- **The problem**:
Copy word for word the lines from the start of the records through the line that contains "bitCount := 1", both included.

- **Excerpted records**:
◆ ◆ ◆ ◆ ◆

/-! ### TICK -/

/-- V-TK-1. -/
theorem test_tick_idle : nextEq (tick (din true true true) begun8) begun8 = true := by decide
/-- V-TK-2, V-TK-3. -/
theorem test_tick_rising :
    nextEq (tick (din true false true) rising8)
      { rising8 with
        sr := { ch0 := 0x01, ch1 := 0x02, ch2 := 0xFF }
        clk := .high
        bitCount := 1
        phase := .falling
        scanComplete := false } = true ∧
    nextIs (tick (din true false true) { rising8 with params := { capacity := 4, sticky := true } })
      (fun t => t.scanComplete && decide (t.bitCount = 1)) = true := by decide
/-- V-TK-4, V-TK-5. -/
theorem test_tick_widths :
    nextIs (tick (din false true true) { rising8 with lifecycle := .begun 32 1, sr := laneAll 0xFFFFFFFF })
      (fun t => decide (t.sr = { ch0 := 0xFFFFFFFE, ch1 := 0xFFFFFFFF, ch2 := 0xFFFFFFFF })) = true ∧
    nextIs (tick (din false true true) { rising8 with lifecycle := .begun 1 1, sr := { ch0 := 1, ch1 := 0, ch2 := 1 } })
      (fun t => decide (t.sr = { ch0 := 0, ch1 := 1, ch2 := 1 })) = true := by decide
/-- V-TK-6. -/
theorem test_tick_falling :
    nextEq (tick (din false false false) falling8)
      { falling8 with clk := .low, dout := { ch0 := .high, ch1 := .low, ch2 := .low }, phase := .rising } = true := by decide
/-- V-TK-7. -/
theorem test_tick_completion :
    nextEq (tick (din false false false) { falling8 with bitCount := 8, sr := { ch0 := 0xFF, ch1 := 0x00, ch2 := 0x81 } })
      { falling8 with
        sr := { ch0 := 0xFF, ch1 := 0x00, ch2 := 0x81 }
        clk := .low
        dout := { ch0 := .high, ch1 := .low, ch2 := .high }
        phase := .rising
        bitCount := 0
        scanComplete := true } = true := by decide
/-- V-AD-1. -/
theorem test_tick_advances :
    nextEq (tick (din false false false) a0) { a0 with
      sr := { ch0 := 0x11, ch1 := 0x22, ch2 := 0x33 }
      index := 3
      clk := .low
      dout := laneAll .low
      phase := .rising
      bitCount := 0
      scanComplete := true } = true := by decide
/-- V-AD-2. -/
theorem test_tick_refills :
    nextEq (tick (din false false false) a1) { a1 with
      sr := { ch0 := 0x44, ch1 := 0, ch2 := 0 }
      buf := [0x55, 0x66, 0x33, 0x44]
      srcPtr := 0x106
      remaining := 0
      index := 0
      clk := .low
      dout := laneAll .low
      phase := .rising
      bitCount := 0
      scanComplete := true
      history := [.chunkBoundary] } = true := by decide
/-- V-AD-4, V-AD-7. -/
theorem test_tick_drains :
    nextIs (tick (din false false false) a3)
      (fun t => decide (t.sr = { ch0 := 0x44, ch1 := 0, ch2 := 0 } ∧ t.index = 4 ∧ t.history = [.chunkBoundary]) && t.empty) = true ∧
    stuckAt (tick (din false false false) { a1 with mem := a1.mem.update 0x105 none }) 0x105 = true := by decide
/-- V-AD-9, V-AD-10: one drain, checked once after the three channels. -/
theorem test_tick_small_buffers :
    nextIs (tick (din false false false) { a0 with
        params := { capacity := 2, sticky := false }
        buf := [0x0A, 0x0B]
        remaining := 0 })
      (fun t => decide (t.sr = { ch0 := 0x0A, ch1 := 0x0B, ch2 := 0 } ∧ t.history = [.chunkBoundary]) && t.empty) = true ∧
    nextIs (tick (din false false false) { a0 with
        params := { capacity := 1, sticky := false }
        buf := [0x0A]
        remaining := 3
        srcPtr := 0x20
        mem := [(0x20, 0x0B)] })
      (fun t => decide (t.sr = { ch0 := 0x0A, ch1 := 0, ch2 := 0 } ∧ t.buf = [0x0B] ∧ t.srcPtr = 0x21 ∧ t.remaining = 2 ∧
        t.index = 0 ∧ t.empty = false)) = true := by decide

/-! ### Steps and reset -/

/-- A packet placed at reset is the next thing the machine runs (log 2). -/
theorem test_step_runs_placed_packet :
    nextIs (step (State.reset.withFetchWord 64 0x00000008_00000001)) (fun t => decide (t.lifecycle = .configured 8)) = true := by
  decide
/-- R221: after reset the bank waits; its memory is canonical. -/
theorem test_reset_waits : nextIs (step State.reset) (fun t => decide (t.inputs = [])) = true ∧ State.reset.mem.wf = true := by decide
/-- R239, R73: a host store outside a transfer keeps the canonical form; during one, even to a byte already copied, there is no such move. -/
theorem test_host_store :
    nextIs (step { bank with inputs := [.hostStore 0x150 (some 7)] })
      (fun t => t.mem.wf && decide (memRead t 0x150 = some 7 ∧ memRead t 0x105 = some 0x66 ∧ memRead t 0x151 = none)) = true ∧
    turnedAway (step { a1 with inputs := [.hostStore 0x100 (some 7)] }) 0x100 = true ∧
    turnedAway (step { a3 with inputs := [.hostStore 0x150 none] }) 0x150 = true := by decide
/-- R44: CFG and CTRL of V-AD's `A0`. -/
theorem test_internal_registers :
    regCfg a0 = 0x00000022 ∧ regCtrl a0 = 0x00000047 ∧ regPeriod a0 = 10 ∧ regSrcPtr a0 = 0x104 ∧ regRemain a0 = 2 := by decide

/-! ### Witnesses: the hypotheses of every obligation that has some can be met together -/

theorem witness_DecodeIffEncode :
    decode [0x00000001, 8, 3] = .ok (.configure 8, [3]) ∧ [0x00000001, 8, 3] = encode (.configure 8) ++ [3] := by decide
theorem witness_DecoderRefusesByName :
    (0x00000010 : Word).toNat % 16 = 0 ∧ 12 ≤ (0x0000000C : Word).toNat % 16 ∧ 12 ≤ (0x0000000F : Word).toNat % 16 ∧
    (1 ≤ (0x00000011 : Word).toNat % 16 ∧ (0x00000011 : Word).toNat % 16 ≤ 11 ∧ 16 ≤ (0x00000011 : Word).toNat) ∧
    (1 ≤ (0xFFFFFFFB : Word).toNat % 16 ∧ (0xFFFFFFFB : Word).toNat % 16 ≤ 11 ∧ 16 ≤ (0xFFFFFFFB : Word).toNat) ∧
    ((0x00000001 : Word) = (Instr.configure 0).header ∧ ([] : List Word).length < (Instr.configure 0).operands.length) ∧
    ((0x00000006 : Word) = (Instr.loadWords 0 0 0).header ∧
      ([1, 2] : List Word).length < (Instr.loadWords 0 0 0).operands.length) := by decide

/-- Power-on with one packet pending. -/
def pendingConfigure : State := { bank with inputs := [.packet 1 [8]] }
/-- A bank whose next packet is stuck: LOAD_DATA of a byte that is not admitted. -/
def pendingStuck : State := { begun8 with inputs := [.packet 7 [0x300, 1]] }

theorem witness_StepRunsDecodedCommand :
    (pendingConfigure.inputs = .packet 1 [8] :: [] ∧ decode [1, 8] = .ok (.configure 8, []) ∧
      ∃ t, exec (.configure 8) { pendingConfigure with inputs := pushBack [] [] } = .next t) ∧
    (pendingStuck.inputs = .packet 7 [0x300, 1] :: [] ∧ decode [7, 0x300, 1] = .ok (.loadData 0x300 1, []) ∧
      ∃ f, exec (.loadData 0x300 1) { pendingStuck with inputs := pushBack [] [] } = .fault f) :=
  ⟨⟨rfl, rfl, _, rfl⟩, rfl, rfl, .stuckMem 0x300, rfl⟩
theorem witness_StepRefusesPacket :
    ({ bank with inputs := [.packet 0xC []] } : State).inputs = .packet 0xC [] :: [] ∧ decode [0xC] = .error .reservedOp ∧
    decode [0x11] = .error .reservedBits ∧ decode [1] = .error .badPacket := by decide
theorem witness_StepTicksOrWaits :
    bank.inputs = [] ∧
    (({ rising8 with inputs := [.tick (din true true true)] } : State).inputs = .tick (din true true true) :: [] ∧
      ∃ t, tick (din true true true) { rising8 with inputs := [] } = .next t) ∧
    ∃ f, tick (din true true true) { a1 with mem := [], inputs := [] } = .fault f :=
  ⟨rfl, ⟨rfl, _, rfl⟩, .stuckMem 0x104, rfl⟩
/-- At power-on, and after a transfer has ended, for a store and for a withdrawal. -/
theorem witness_HostStoreReadsBack :
    (bank.mem.wf = true ∧ ({ bank with inputs := [.hostStore 0x150 (some 7)] } : State).inputs = .hostStore 0x150 (some 7) :: [] ∧
      bank.remaining = 0 ∧ bank.empty = true) ∧
    let s : State := { a3 with index := 4, empty := true, inputs := [.hostStore 0x100 none] }
    s.mem.wf = true ∧ s.inputs = .hostStore 0x100 none :: [] ∧ s.remaining = 0 ∧ s.empty = true := by decide
/-- With source bytes left, and with the last chunk in the buffer only; a step of each kind that answers a next state, and a store. -/
theorem witness_MemoryIsConstantDuringATransfer :
    (a1.remaining ≠ 0 ∧ ∃ t, step { a1 with inputs := [.tick (din true true true)] } = .next t) ∧
    (a3.remaining = 0 ∧ a3.empty = false ∧ ∃ t, step { a3 with inputs := [.packet 9 []] } = .next t) ∧
    ({ a3 with inputs := [.hostStore 0x100 none] } : State).inputs = .hostStore 0x100 none :: [] :=
  ⟨⟨by decide, _, rfl⟩, ⟨rfl, rfl, _, rfl⟩, rfl⟩
/-- One state for each clause: a start, a tick within and the final tick, a command within, a tick and a command outside. -/
theorem witness_TransferLastsUntilCompletion :
    (begun8.chainLength = some 8 ∧ (6 : Word) ≠ 0 ∧ ∃ t, exec (.loadData 0x100 6) begun8 = .next t) ∧
    ((∃ t, tick (din true true true) a1 = .next t ∧ transferUnderWay t = true) ∧ transferUnderWay a1 = true) ∧
    ((∃ t, tick (din true true true) a3 = .next t ∧ finished t = true) ∧ transferUnderWay a3 = true) ∧
    ((∃ t, exec .run a1 = .next t) ∧ Instr.run.opcode ≠ .clear ∧ Instr.run.opcode ≠ .loadData) ∧
    (∃ t, tick (din true true true) rising8 = .next t) ∧ (∃ t, exec .run rising8 = .next t) ∧ transferUnderWay rising8 = false :=
  ⟨⟨rfl, by decide, _, rfl⟩, ⟨⟨_, rfl, by decide⟩, rfl⟩, ⟨⟨_, rfl, by decide⟩, rfl⟩, ⟨⟨_, rfl⟩, by decide, by decide⟩, ⟨_, rfl⟩, ⟨_, rfl⟩, rfl⟩
theorem witness_PowerOnMeetsInv :
    1 ≤ bank.params.capacity ∧ ([0xB0, 0xB1, 0xB2, 0xB3] : List Byte).length = bank.params.capacity ∧ mem2.wf = true := by decide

◆ ◆ ◆ ◆ ◆

- **Response box**:
/-! ### TICK -/

/-- V-TK-1. -/
theorem test_tick_idle : nextEq (tick (din true true true) begun8) begun8 = true := by decide
/-- V-TK-2, V-TK-3. -/
theorem test_tick_rising :
    nextEq (tick (din true false true) rising8)
      { rising8 with
        sr := { ch0 := 0x01, ch1 := 0x02, ch2 := 0xFF }
        clk := .high
        bitCount := 1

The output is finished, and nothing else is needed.